# Good place to homestead?



## BelleWithBoots (Sep 28, 2014)

Hey guys, 
My family and atleast 3 of my best friends familys, who are currently spread over the US have all been separately dreaming of a place where we can raise our familys in self sufficiency, stastainability and community. I know there has been a gowing movement of ppl. across the country who all seek the same thing and possibly a growing need for locations for neighborhoods with this design. My husband and I are not extremely well off and still very yound but probably the most able of this group, and would love to buy aprox. 1,000 acres or so on which to homestead and possibly offer plots to our friends to come and build homes/cabins/tiny houses on and live with a degree of comunity and likemindedness. It is a lofty dream and seems completely out of reach right now, but thats where all the best things start, right? 
so the question is, where is the best place to buy a large section of firtile land for homesteading at the most affordable price possible? Im a southern girl and love the rolling hills, warm weather, and deciduous trees, so the closer to the tn/ga climate the better  also, any rough estimates of prices you want to through out there would be a great starting point


----------



## simi-steading (Sep 27, 2012)

I have to ask.. do you have any idea of the scale of the question you are asking?
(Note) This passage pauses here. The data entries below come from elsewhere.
@[simp] theorem respondOk_cfg : (respondOk value bytes s).cfg = s.cfg := rfl
@[simp] theorem respondOk_engine : (respondOk value bytes s).engine = s.engine := rfl
@[simp] theorem respondOk_status : (respondOk value bytes s).status = s.status := rfl
@[simp] theorem respondOk_mem : (respondOk value bytes s).mem = s.mem := rfl
@[simp] theorem respondOk_inputs : (respondOk value bytes s).inputs = s.inputs := rfl
@[simp] theorem respondOk_entropyIn : (respondOk value bytes s).entropyIn = s.entropyIn := rfl
@[simp] theorem respondOk_timeIn : (respondOk value bytes s).timeIn = s.timeIn := rfl
@[simp] theorem respondOk_lastTime : (respondOk value bytes s).lastTime = s.lastTime := rfl
@[simp] theorem respondOk_draws : (respondOk value bytes s).draws = s.draws := rfl
@[simp] theorem respondOk_responses : (respondOk value bytes s).responses = s.responses ++ [{ code := .ok, value := value, bytes := bytes }] := rfl

end

section

variable (c : Cause) (s : State)

@[simp] theorem raiseFault_cfg : (raiseFault c s).cfg = s.cfg := rfl
@[simp] theorem raiseFault_engine : (raiseFault c s).engine = s.engine := rfl
@[simp] theorem raiseFault_status : (raiseFault c s).status = { s.status with fault := some c } := rfl
@[simp] theorem raiseFault_mem : (raiseFault c s).mem = s.mem := rfl
@[simp] theorem raiseFault_inputs : (raiseFault c s).inputs = s.inputs := rfl
@[simp] theorem raiseFault_entropyIn : (raiseFault c s).entropyIn = s.entropyIn := rfl
@[simp] theorem raiseFault_timeIn : (raiseFault c s).timeIn = s.timeIn := rfl
@[simp] theorem raiseFault_lastTime : (raiseFault c s).lastTime = s.lastTime := rfl
@[simp] theorem raiseFault_draws : (raiseFault c s).draws = s.draws := rfl
@[simp] theorem raiseFault_responses : (raiseFault c s).responses = s.responses ++ [{ code := .fault, value := BitVec.ofNat 64 (causeCode c), bytes := [] }] := rfl

end

section

variable (s : State)

@[simp] theorem assertReset_cfg : (assertReset s).cfg = s.cfg := rfl
@[simp] theorem assertReset_engine : (assertReset s).engine = unspecifiedEngine s.draws := rfl
@[simp] theorem assertReset_status : (assertReset s).status = Status.reset := rfl
@[simp] theorem assertReset_mem : (assertReset s).mem = s.mem := rfl
@[simp] theorem assertReset_inputs : (assertReset s).inputs = s.inputs := rfl
@[simp] theorem assertReset_entropyIn : (assertReset s).entropyIn = s.entropyIn := rfl
@[simp] theorem assertReset_timeIn : (assertReset s).timeIn = s.timeIn := rfl
@[simp] theorem assertReset_lastTime : (assertReset s).lastTime = s.lastTime := rfl
@[simp] theorem assertReset_draws : (assertReset s).draws = s.draws + 2 := rfl
@[simp] theorem assertReset_responses : (assertReset s).responses = s.responses := rfl

end

section

variable (e : Engine) (degraded : Bool) (s : State)

@[simp] theorem installEngine_cfg : (installEngine e degraded s).cfg = s.cfg := rfl
@[simp] theorem installEngine_engine : (installEngine e degraded s).engine = e := rfl
@[simp] theorem installEngine_status : (installEngine e degraded s).status = { s.status with constructed := true, degraded := degraded } := rfl
@[simp] theorem installEngine_mem : (installEngine e degraded s).mem = s.mem := rfl
@[simp] theorem installEngine_inputs : (installEngine e degraded s).inputs = s.inputs := rfl
@[simp] theorem installEngine_entropyIn : (installEngine e degraded s).entropyIn = s.entropyIn := rfl
@[simp] theorem installEngine_timeIn : (installEngine e degraded s).timeIn = s.timeIn := rfl
@[simp] theorem installEngine_lastTime : (installEngine e degraded s).lastTime = s.lastTime := rfl
@[simp] theorem installEngine_draws : (installEngine e degraded s).draws = s.draws := rfl
@[simp] theorem installEngine_responses : (installEngine e degraded s).responses = s.responses := rfl

end

/-! ## The gates of R213 -/

section

variable {s : State} {body : State → Host.Outcome State Fault Refusal} {o : Host.Outcome State Fault Refusal}

/-- While faulted, a gated command is REFUSED and nothing else happens (R223). -/
theorem unlessFaulted_faulted (h : s.status.fault.isSome = true) :
    unlessFaulted s body = .next (respond .refused 0 [] s) := by simp [unlessFaulted, h]

/-- While not faulted, the gate runs the body. -/
theorem unlessFaulted_clear (h : s.status.fault = none) : unlessFaulted s body = body s := by
  simp [unlessFaulted, h]

/-- Everything the first gate can do. -/
theorem unlessFaulted_cases (h : unlessFaulted s body = o) :
    (s.status.fault.isSome = true ∧ o = .next (respond .refused 0 [] s)) ∨
      (s.status.fault = none ∧ body s = o) := by
  unfold unlessFaulted at h
  split at h
  · exact .inl ⟨‹_›, h.symm⟩
  · exact .inr ⟨Option.not_isSome_iff_eq_none.1 ‹_›, h⟩

/-- An engine is constructed and the block is not faulted: a draw command runs its body (R213). -/
theorem whenConstructed_ready (hf : s.status.fault = none) (hc : s.status.constructed = true) :
    whenConstructed s body = body s := by simp [whenConstructed, unlessFaulted, hf, hc]

/-- A draw command before construction raises NotConstructed (R211). -/
theorem whenConstructed_early (hf : s.status.fault = none) (hc : s.status.constructed = false) :
    whenConstructed s body = .next (raiseFault .notConstructed s) := by
  simp [whenConstructed, unlessFaulted, hf, hc]

/-- Everything the gates of a draw command can do. -/
theorem whenConstructed_cases (h : whenConstructed s body = o) :
    (s.status.fault.isSome = true ∧ o = .next (respond .refused 0 [] s)) ∨
      (s.status.fault = none ∧ s.status.constructed = false ∧ o = .next (raiseFault .notConstructed s)) ∨
      (s.status.fault = none ∧ s.status.constructed = true ∧ body s = o) := by
  rcases unlessFaulted_cases h with h | ⟨hf, hb⟩
  · exact .inl h
  · cases hc : s.status.constructed <;> simp [hc] at hb
    · exact .inr (.inl ⟨hf, rfl, hb.symm⟩)
    · exact .inr (.inr ⟨hf, rfl, hb⟩)

end

/-! ## The input ports -/

/-- The later of two timestamps is not below either. -/
theorem laterTime_bounds (last t : Word) :
    last.toNat ≤ (laterTime last t).toNat ∧ t.toNat ≤ (laterTime last t).toNat := by
  unfold laterTime
  split <;> omega

/-- A timestamp not below the last one is read as it is (R102). -/
theorem laterTime_of_le {last t : Word} (h : last.toNat ≤ t.toNat) : laterTime last t = t := by
  simp [laterTime, h]

section

variable (s : State)

@[simp] theorem readEntropy_cfg : (readEntropy s).2.cfg = s.cfg := by unfold readEntropy; split <;> rfl
@[simp] theorem readEntropy_engine : (readEntropy s).2.engine = s.engine := by unfold readEntropy; split <;> rfl
@[simp] theorem readEntropy_status : (readEntropy s).2.status = s.status := by unfold readEntropy; split <;> rfl
@[simp] theorem readEntropy_mem : (readEntropy s).2.mem = s.mem := by unfold readEntropy; split <;> rfl
@[simp] theorem readEntropy_inputs : (readEntropy s).2.inputs = s.inputs := by unfold readEntropy; split <;> rfl
@[simp] theorem readEntropy_timeIn : (readEntropy s).2.timeIn = s.timeIn := by unfold readEntropy; split <;> rfl
@[simp] theorem readEntropy_lastTime : (readEntropy s).2.lastTime = s.lastTime := by
  unfold readEntropy; split <;> rfl
@[simp] theorem readEntropy_responses : (readEntropy s).2.responses = s.responses := by
  unfold readEntropy; split <;> rfl

@[simp] theorem readTimestamp_cfg : (readTimestamp s).2.cfg = s.cfg := by unfold readTimestamp; split <;> rfl
@[simp] theorem readTimestamp_engine : (readTimestamp s).2.engine = s.engine := by
  unfold readTimestamp; split <;> rfl
@[simp] theorem readTimestamp_status : (readTimestamp s).2.status = s.status := by
  unfold readTimestamp; split <;> rfl
@[simp] theorem readTimestamp_mem : (readTimestamp s).2.mem = s.mem := by unfold readTimestamp; split <;> rfl
@[simp] theorem readTimestamp_inputs : (readTimestamp s).2.inputs = s.inputs := by
  unfold readTimestamp; split <;> rfl
@[simp] theorem readTimestamp_entropyIn : (readTimestamp s).2.entropyIn = s.entropyIn := by
  unfold readTimestamp; split <;> rfl
@[simp] theorem readTimestamp_responses : (readTimestamp s).2.responses = s.responses := by
  unfold readTimestamp; split <;> rfl

/-- The timestamp read is remembered as the last one. -/
@[simp] theorem readTimestamp_lastTime : (readTimestamp s).2.lastTime = (readTimestamp s).1 := by
  unfold readTimestamp; split <;> rfl

/-- The last timestamp is a lower bound of the next one (R102). -/
theorem lastTime_le_readTimestamp : s.lastTime.toNat ≤ (readTimestamp s).1.toNat := by
  unfold readTimestamp
  split <;> exact (laterTime_bounds _ _).1

end

/-! ## The command port -/

@[simp] theorem leadingWords_words_append (ws : List Word) (evs : List HostEvent) :
    leadingWords (ws.map .word ++ evs) = ws ++ leadingWords evs := by
  induction ws with
  | nil => rfl
  | cons w ws ih => simp [leadingWords, ih]

@[simp] theorem afterWords_words_append (ws : List Word) (evs : List HostEvent) :
    afterWords (ws.map .word ++ evs) = afterWords evs := by
  induction ws with
  | nil => rfl
  | cons w ws ih => simp [afterWords, ih]

section

variable {s t : State} {rest : List HostEvent}

@[simp] theorem resetIfStuck_next : resetIfStuck s rest (.next t) = .next t := rfl

@[simp] theorem resetIfStuck_refused (r : Refusal) : resetIfStuck s rest (.refused r) = .refused r := rfl

/-- A stuck command with no reset behind it stops the machine. -/
theorem resetIfStuck_stuck {f : Fault} (h : afterWords rest = []) : resetIfStuck s rest (.fault f) = .fault f := by
  simp [resetIfStuck, h]

/-- A stuck command with a reset behind it: the reset is taken, and nothing of the command happens. -/
theorem resetIfStuck_reset (f : Fault) (ws : List Word) (evs : List HostEvent) :
    resetIfStuck s (ws.map .word ++ .reset :: evs) (.fault f) = .next (assertReset (s.setInputs evs)) := by
  simp [resetIfStuck, afterWords]

/-- Everything a command at the port can come to when the machine goes on. -/
theorem resetIfStuck_cases {o : Host.Outcome State Fault Refusal} (h : resetIfStuck s rest o = .next t) :
    o = .next t ∨ ∃ f evs, o = .fault f ∧ t = assertReset (s.setInputs evs) := by
  cases o with
  | next u => exact .inl h
  | refused r => cases h
  | fault f =>
    simp only [resetIfStuck] at h
    split at h
    · cases h
    · cases h
      exact .inr ⟨f, _, rfl, rfl⟩

end

/-! ## The host byte memory -/

/-- A write to an address below every listed one, or to a rising list, keeps every listed address above `x`. -/
theorem writeByte_above {m : Memory} {x a : Nat} {b : Byte} (hx : x < a) (hm : ∀ p ∈ m, x < p.1) :
    ∀ p ∈ writeByte m a b, x < p.1 := by
  induction m with
  | nil => simpa [writeByte] using hx
  | cons q rest ih =>
    obtain ⟨y, c⟩ := q
    have hy : x < y := hm (y, c) (by simp)
    have hrest : ∀ p ∈ rest, x < p.1 := fun p hp => hm p (by simp [hp])
    unfold writeByte
    split
    · simpa [hx, hy] using hrest
    · split
      · simpa [hx] using hrest
      · simpa [hy] using ih hrest

/-- A byte write keeps the canonical form. -/
theorem writeByte_wf {m : Memory} {a : Nat} {b : Byte} (h : Memory.wf m) : Memory.wf (writeByte m a b) := by
  induction m with
  | nil => simp [writeByte, Memory.wf]
  | cons q rest ih =>
    obtain ⟨y, c⟩ := q
    obtain ⟨hy, hrest⟩ := List.pairwise_cons.1 h
    unfold writeByte
    split
    · rename_i hlt
      exact List.pairwise_cons.2
        ⟨fun p hp => by
          rcases List.mem_cons.1 hp with rfl | hp
          · exact hlt
          · exact Nat.lt_trans hlt (hy p hp), h⟩
    · split
      · rename_i heq
        exact List.pairwise_cons.2 ⟨fun p hp => heq ▸ hy p hp, hrest⟩
      · exact List.pairwise_cons.2 ⟨writeByte_above (by omega) hy, ih hrest⟩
I'm going to comment about what I thought when I read your post. It's just easier for me than quoting and replying to parts.. 

It's not easy to find 1000 acres for sale, and if you do, will you be able to live in that place, pay all the land taxes and have a job that can afford it? Sounds like you like the foothills of the Appalachians...It's hard even finding more than 2-300 acres in a decent area with supporting jobs.. 
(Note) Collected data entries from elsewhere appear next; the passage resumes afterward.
-- ==== Sys2Proof/Tests/Slice0.lean ====
section
/-! SUPPORT. Tests of the model. Every expected value is the spec's: the vectors of 95_test_vectors.md, the examples of
the rules, or a word written out from the encoding tables. The theorems named witness_* show that the hypotheses of
the statement they name can be met together. -/

namespace Sys2Proof.Tests

open Sys2Proof Sys2Proof.Machine

/-! ## Helpers -/

/-- The response a command ends with. -/
def answer (o : Host.Outcome State Fault Refusal) : Option Response :=
  match o with
  | .next t => t.responses.getLast?
  | .fault _ => none
  | .refused _ => none

/-- The state after a command, or the state before it. -/
def after (o : Host.Outcome State Fault Refusal) (s : State) : State :=
  match o with
  | .next t => t
  | .fault _ => s
  | .refused _ => s

def okResp (v : Word) : Option Response := some { code := .ok, value := v, bytes := [] }

def faultResp (v : Word) : Option Response := some { code := .fault, value := v, bytes := [] }

def refusedResp : Option Response := some { code := .refused, value := 0, bytes := [] }

/-- A constructed engine, no fault. -/
def withEngine (e : Engine) : State :=
  { State.reset with engine := e, status := { constructed := true, degraded := false, fault := none } }

/-- Parameters under which the tempering of Variant C changes nothing. -/
def plainConfig : Config := { defaultConfig with cN := 8, cU := 0, cD := 0, cB := 0, cC := 0, cL := 64 }

/-- A state whose next raw words are the given ones (at most eight), for the vectors "from given raw words". -/
def withWords (ws : List Word) : State := { withEngine (.c ws 0) with cfg := plainConfig }

/-- A faulted block. -/
def faulted (c : Cause) : State :=
  { State.reset with status := { constructed := false, degraded := false, fault := some c } }

def sendWords (ws : List Word) (s : State) : State := s.setInputs (ws.map .word)

/-! ## Well-formedness (R76) -/

theorem test_wellFormed_refuses_three_seed_words_for_B :
    (Instr.constructSeeded .b [1, 2, 3]).wellFormed = false := by decide

theorem test_wellFormed_takes_the_seed_counts :
    (Instr.constructSeeded .a [1, 2]).wellFormed = true ∧ (Instr.constructSeeded .b [1, 2, 3, 4]).wellFormed = true ∧
      (Instr.constructSeeded .c [1]).wellFormed = true := by decide

/-! ## Decoding: words written out from R71, R72 and R76 -/

/-- OPC = 0x01, VAR = 01. -/
theorem test_decode_construct_seeded :
    decode [0b01_00000001, 1, 2, 3, 4] = .command (.constructSeeded .b [1, 2, 3, 4]) [] := by decide

/-- OPC = 0x02, VAR = 10. -/
theorem test_decode_construct_entropy : decode [0b10_00000010] = .command (.constructEntropy .c) [] := by decide

theorem test_decode_next_raw : decode [0b00010000] = .command .nextRaw [] := by decide

theorem test_decode_next_double : decode [0b00010001] = .command .nextDouble [] := by decide

/-- OPC = 0x12, SGN = 1, WC = 10: NEXT_INT.i32, then MIN, MAX and a word that is not its own. -/
theorem test_decode_next_int :
    decode [0b1_10_00_00010010, 5, 6, 7] = .command (.nextInt .w32 true 5 6) [7] := by decide

/-- OPC = 0x13, FW = 1: NEXT_FLOAT.f32. -/
theorem test_decode_next_float :
    decode [0b1_0_00_00_00010011, 5, 6] = .command (.nextFloat .f32 5 6) [] := by decide

theorem test_decode_fill_bytes : decode [0b00100000, 0x1000, 9] = .command (.fillBytes 0x1000 9) [] := by decide

theorem test_decode_generate_bytes : decode [0b00100001, 9] = .command (.generateBytes 9) [] := by decide

theorem test_decode_read_status : decode [0b00110000] = .command .readStatus [] := by decide

theorem test_decode_read_min : decode [0b00110001] = .command .readMin [] := by decide

theorem test_decode_read_max : decode [0b00110010] = .command .readMax [] := by decide

/-- The illegal headers of 95_test_vectors.md section 2.1. -/
theorem test_decode_illegal_headers :
    [0x0301, 0x0110, 0x4010, 0x8000000000000010, 0x2012, 0x1013, 0x0000, 0x0003, 0x00FF].all
      (fun h : Word => decode [h, 0, 0, 0, 0] == .illegalHeader) = true := by decide

/-- R83: operand words are still to come. -/
theorem test_decode_waits_for_operands : decode [0x0020, 0x1000] = .incomplete := by decide

/-- R88: the encoder writes the header words of the table, 23 of them. -/
theorem test_encode_writes_the_headers_of_R88 :
    legalHeaders.all (fun p => p.2.word == p.1) = true ∧ legalHeaders.length = 23 := by decide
Depending on where you buy, you could be looking at pennies an acre for taxes, or you could be looking at hundreds or more per acre... 

Often communities don't work out well. Then in a case like you are talking about, if you remain the sole owner of the land, then you got so many other legalities to face concerning insurance, who owns what when someone builds, who is responsible for what as far as land upkeep and so forth. Money starts becoming a big ordeal between people....

You said you're young... I once dreamed a lot, but as I get older, I see that reality pretty much crushes most dreams... You can only chew on so big a bite without getting choked..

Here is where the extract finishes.